Недоумевая, я прошел сквозь строй шалфея, покрытого копошащимися в цветах деловитыми пчелами – средневековые буржуа в пестрых праздничных одеяниях толкутся на центральной площади города, – и пошел вверх. Изрядно вспотев из-за крутизны обманчиво и только с виду пологого холма, забрался наверх. Чуть ли не подтягиваясь, вывалился на площадку. Гравий, которым усыпали дорогу, оказался так остр, что я первые минуты лишь отряхивал его с ладоней да чертыхался, не замечая того, что происходило передо мной. Увидев же, оказался в оцепенении. Я попал вовсе не на дорогу, а стоял на вершине маленькой площади, возвышавшейся над долиной. Ввысь от нее уходила башня, на которой хлопал флаг. Я различил красные цвета и золотистый силуэт. Лев, крест, меч? Времени разглядеть не оставалось – передо мной происходило, совершенно очевидно, преступление.

Поодаль теснилась толпа людей в простых одеяниях, наподобие тех, что носили крестьяне в Средние века. Перед ними лежали, застигнутые смертью где кто, тела со стрелами в груди, разрубленными лицами, пробитыми дубинками головами. Орудия убийства валялись здесь же. Раздавались откуда-то издалека победные крики. Я говорю «откуда-то», потому что никто из тех, кого я увидел здесь, не раскрыл рта.

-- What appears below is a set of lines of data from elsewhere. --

/-- The five flag instructions share one meaning: the named flag takes its value. -/
theorem exec_flagWrite {i : Instr} {f : Flag} {b : Bool} {op : Byte}
    (h : (i, f, b, op) ∈ [(Instr.clc, Flag.C, false, (0x18 : Byte)), (.sec, .C, true, 0x38), (.cli, .I, false, 0x58),
      (.sei, .I, true, 0x78), (.cld, .D, false, 0xD8)]) (s : State) :
    i.opcode = op ∧ exec i s = .next (s.setFlag f b) := by
  simp only [List.mem_cons, List.not_mem_nil, or_false, Prod.mk.injEq] at h
  obtain ⟨rfl, rfl, rfl, rfl⟩ | ⟨rfl, rfl, rfl, rfl⟩ | ⟨rfl, rfl, rfl, rfl⟩ | ⟨rfl, rfl, rfl, rfl⟩ | ⟨rfl, rfl, rfl, rfl⟩ := h
  · exact ⟨rfl, exec_clc s⟩
  · exact ⟨rfl, exec_sec s⟩
  · exact ⟨rfl, exec_cli s⟩
  · exact ⟨rfl, exec_sei s⟩
  · exact ⟨rfl, exec_cld s⟩

/-- Settles O43: the named flag takes its value, every other flag is kept, and SR is the one field written. -/
theorem flagInstructionsWriteOneBit : Obligations.FlagInstructionsWriteOneBit := by
  intro i s f b op h
  obtain ⟨hop, he⟩ := exec_flagWrite h s
  have hflag : flag (s.setFlag f b).sr f = b := by rw [State.setFlag_sr, flag_putFlag, if_pos rfl]
  exact ⟨hop, _, he, hflag, s.setFlag_flagsKept f b, rfl⟩

/-! ## A Step on an instruction of one byte -/

/-- A read does not look at the latch. -/
theorem memRead_setLatch {s t : State} {a : Address} {v : Byte} (l : Latch) (h : memRead a s = .ok v t) :
    memRead a (s.setLatch l) = .ok v (t.setLatch l) := by
  obtain ⟨p, hp, rfl, rfl⟩ := memRead_ok h
  exact memRead_of_route hp

theorem memRead_sameButBus {s t : State} {a : Address} {v : Byte} (h : memRead a s = .ok v t) : SameButBus s t := by
  obtain ⟨p, -, -, rfl⟩ := memRead_ok h
  exact SameButBus.readDone s a p

/-- An opcode byte that asks for no operand is the whole fetch (R53). -/
theorem fetch_of_f1 {s t : State} {op : Byte} {i : Instr} (hm : memRead s.pc s = .ok op t)
    (hd : descriptor op = some (.f1 i)) : fetch s = .ok i (t.setLatch (.decoded s.pc op i)) := by
  obtain ⟨hpc, -⟩ := (memRead_sameButBus hm).fields
  rw [fetch, memRead_setLatch _ hm, Res.ok_andThen]
  simp only [hd, fetchOperand, latchDecoded, State.setLatch_pc, hpc]
  rfl

theorem observe_of_no_monitor {s : State} (i : Instr) (h : s.monitor = none) : observe i s = s := by
  simp only [observe, h]

/-- The advance over one byte, in numbers (R11). -/
theorem ofNat_toNat_add_one (w : Address) : BitVec.ofNat 16 ((w.toNat + 1) % 65536) = w + 1 :=
  BitVec.eq_of_toNat_eq (by rw [BitVec.toNat_ofNat, Nat.mod_mod, BitVec.toNat_add]; rfl)

/-- A Step without a monitor on an instruction of one byte runs it at the state where that byte has been read and `pc` stands
one on (R55). -/
theorem step_of_f1 {s t : State} {op : Byte} {i : Instr} (hw : s.platform.wf = true) (hr : s.run = .running)
    (hmon : s.monitor = none) (hm : memRead s.pc s = .ok op t) (hd : descriptor op = some (.f1 i)) (hlen : i.length = 1) :
    step s = endStep (exec i
      { s with pc := BitVec.ofNat 16 ((s.pc.toNat + 1) % 65536), latch := .decoded s.pc op i, bus := t.bus }) := by
  rw [step_of_fetch hw hr (fetch_of_f1 hm hd), ofNat_toNat_add_one]
  obtain ⟨b, rfl⟩ : ∃ b, t = { s with bus := b } := ⟨t.bus, memRead_sameButBus hm⟩
  rw [observe_of_no_monitor i, advance, hlen]
  · rfl
  · exact hmon

/-! ## NOP and HLT -/

/-- Settles O44: the meaning of NOP is the identity, so a Step on it leaves what fetch and advance leave. -/
theorem nopOnlyAdvances : Obligations.NopOnlyAdvances := by
  refine ⟨rfl, exec_nop, fun s t hw hr hmon hm => ?_⟩
  rw [step_of_f1 (i := .nop) hw hr hmon hm rfl rfl, exec_nop]
  rfl

/-- HALTED is terminal (R24, R141). -/
theorem step_of_halted {s : State} (hw : s.platform.wf = true) (hr : s.run = .halted) : step s = .fault .haltedCore := by
  rw [step, if_pos hw]
  simp only [hr]

/-- Settles O45: a Step on HLT leaves what fetch and advance leave, the halt latch with X and the run in HALTED, where no Step
is taken. -/
theorem hltEndsTheRun : Obligations.HltEndsTheRun := by
  refine ⟨rfl, exec_hlt, fun s t hw hr hmon hm => ⟨_, ?_, step_of_halted ?_ ?_, rfl⟩⟩
  · rw [step_of_f1 (i := .hlt) hw hr hmon hm rfl rfl, exec_hlt]
    rfl
  · exact hw
  · rfl

end Sys2Proof.Machine
end

section
/-! PROOFS. Encoding (30_encoding.md R50 to R60): a row of the opcode table and the instructions it makes carry the same opcode
byte, so that `decode` and `encode` undo each other; and the table in numbers. -/

namespace Sys2Proof

open Laws.Rebuilt (rebuild)

/-! ## Decoding the encoding -/

/-- The operand bytes of a form fill its mode's length (R51). -/
theorem Form.length_operandBytes (fm : Form) : fm.operandBytes.length + 1 = fm.mode.length := by
  cases fm with
  | memory f => cases f <;> rfl
  | _ => rfl

theorem length_encode (i : Instr) : (encode i).length = i.length := i.form.length_operandBytes

open Laws.Rebuilt in
/-- The descriptor of an instruction's opcode byte rebuilds it from its operand bytes (R52, R53). -/
theorem rebuilt : ∀ i : Instr, Statement i
  | .adcImm n => adcImm n | .adcZp n => adcZp n | .adcZpx n => adcZpx n | .adcAbs w => adcAbs w | .adcAbx w => adcAbx w
  | .adcAby w => adcAby w | .adcInx n => adcInx n | .adcIny n => adcIny n | .sbcImm n => sbcImm n | .sbcZp n => sbcZp n
  | .sbcZpx n => sbcZpx n | .sbcAbs w => sbcAbs w | .sbcAbx w => sbcAbx w | .sbcAby w => sbcAby w | .sbcInx n => sbcInx n
  | .sbcIny n => sbcIny n | .andImm n => andImm n | .andZp n => andZp n | .andZpx n => andZpx n | .andAbs w => andAbs w
  | .andAbx w => andAbx w | .andAby w => andAby w | .andInx n => andInx n | .andIny n => andIny n | .oraImm n => oraImm n
  | .oraZp n => oraZp n | .oraZpx n => oraZpx n | .oraAbs w => oraAbs w | .oraAbx w => oraAbx w | .oraAby w => oraAby w
  | .oraInx n => oraInx n | .oraIny n => oraIny n | .eorImm n => eorImm n | .eorZp n => eorZp n | .eorZpx n => eorZpx n
  | .eorAbs w => eorAbs w | .eorAbx w => eorAbx w | .eorAby w => eorAby w | .eorInx n => eorInx n | .eorIny n => eorIny n
  | .aslAcc => aslAcc | .aslZp n => aslZp n | .aslZpx n => aslZpx n | .aslAbs w => aslAbs w | .aslAbx w => aslAbx w
  | .lsrAcc => lsrAcc | .lsrZp n => lsrZp n | .lsrZpx n => lsrZpx n | .lsrAbs w => lsrAbs w | .lsrAbx w => lsrAbx w
  | .rolAcc => rolAcc | .rolZp n => rolZp n | .rolZpx n => rolZpx n | .rolAbs w => rolAbs w | .rolAbx w => rolAbx w
  | .rorAcc => rorAcc | .rorZp n => rorZp n | .rorZpx n => rorZpx n | .rorAbs w => rorAbs w | .rorAbx w => rorAbx w
  | .cmpImm n => cmpImm n | .cmpZp n => cmpZp n | .cmpZpx n => cmpZpx n | .cmpAbs w => cmpAbs w | .cmpAbx w => cmpAbx w
  | .cmpAby w => cmpAby w | .cmpInx n => cmpInx n | .cmpIny n => cmpIny n | .cpxImm n => cpxImm n | .cpxZp n => cpxZp n
  | .cpxAbs w => cpxAbs w | .cpyImm n => cpyImm n | .cpyZp n => cpyZp n | .cpyAbs w => cpyAbs w | .incZp n => incZp n
  | .incZpx n => incZpx n | .incAbs w => incAbs w | .incAbx w => incAbx w | .decZp n => decZp n | .decZpx n => decZpx n
  | .decAbs w => decAbs w | .decAbx w => decAbx w | .inx => inx | .dex => dex | .iny => iny | .dey => dey
  | .bcc n => bcc n | .bcs n => bcs n | .beq n => beq n | .bne n => bne n | .bmi n => bmi n | .bpl n => bpl n
  | .jmp w => jmp w | .jsr w => jsr w | .rts => rts | .pha => pha | .pla => pla | .tax => tax | .tay => tay | .txa => txa
  | .tya => tya | .txs => txs | .clc => clc | .sec => sec | .cli => cli | .sei => sei | .cld => cld | .nop => nop
  | .hlt => hlt | .ldaImm n => ldaImm n | .ldaZp n => ldaZp n | .ldaZpx n => ldaZpx n | .ldaAbs w => ldaAbs w
  | .ldaAbx w => ldaAbx w | .ldaAby w => ldaAby w | .ldaInx n => ldaInx n | .ldaIny n => ldaIny n | .ldxImm n => ldxImm n
  | .ldxZp n => ldxZp n | .ldxZpy n => ldxZpy n | .ldxAbs w => ldxAbs w | .ldxAby w => ldxAby w | .ldyImm n => ldyImm n
  | .ldyZp n => ldyZp n | .ldyZpx n => ldyZpx n | .ldyAbs w => ldyAbs w | .ldyAbx w => ldyAbx w | .staZp n => staZp n
  | .staZpx n => staZpx n | .staAbs w => staAbs w | .staAbx w => staAbx w | .staAby w => staAby w | .staInx n => staInx n
  | .staIny n => staIny n | .stxZp n => stxZp n | .stxZpy n => stxZpy n | .stxAbs w => stxAbs w | .styZp n => styZp n
  | .styZpx n => styZpx n | .styAbs w => styAbs w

Поодаль от толпы, на конях, переступавших по горячей земле, наблюдали за происходящим несколько мужчин в рыцарских костюмах. Все взгляды, не исключая и моего, оказались прикованы к центру площадки. Здесь несколько мужчин с изуродованными злобным торжеством лицами тащили за собой плащи с нашитыми крестами и женщину – за волосы. Полностью обнаженная, та оставляла за собой кровавый след и уже не пыталась прикрывать срамные места. У небольшой каменной башенки… я не сразу понял, что это колодец… они остановились. Один из насильников склонился над несчастной и рывком поднял ее на ноги. Хоть она выглядела очень избитой и вся была покрыта кровью и синяками и волосы были спутаны и местами выдраны, я не мог не залюбоваться ее красотой. Больше того, я со стыдом вынужден признать, что кровь и синяки лишь добавили в моих глазах привлекательности этой удивительной Даме. Она была некрасива, и она была красива красотой матери Пантагрюэля. Великанша, на голову превышавшая любого из своих палачей, с чуть выпуклым животом и небольшими грудями… Ева средневековой миниатюры, несшая свою растрепанную прическу подобно заплетенной из волос короне Изабеллы Французской… Один из насильников ударил несильно рукой в латной перчатке даму по лицу. Женщина пошатнулась, но устояла. По ее губам потекла свежая и потому алая кровь. Я понял вдруг, что дама смотрит на меня. И, похоже, она была единственной из участников этой драмы, кто заметил меня.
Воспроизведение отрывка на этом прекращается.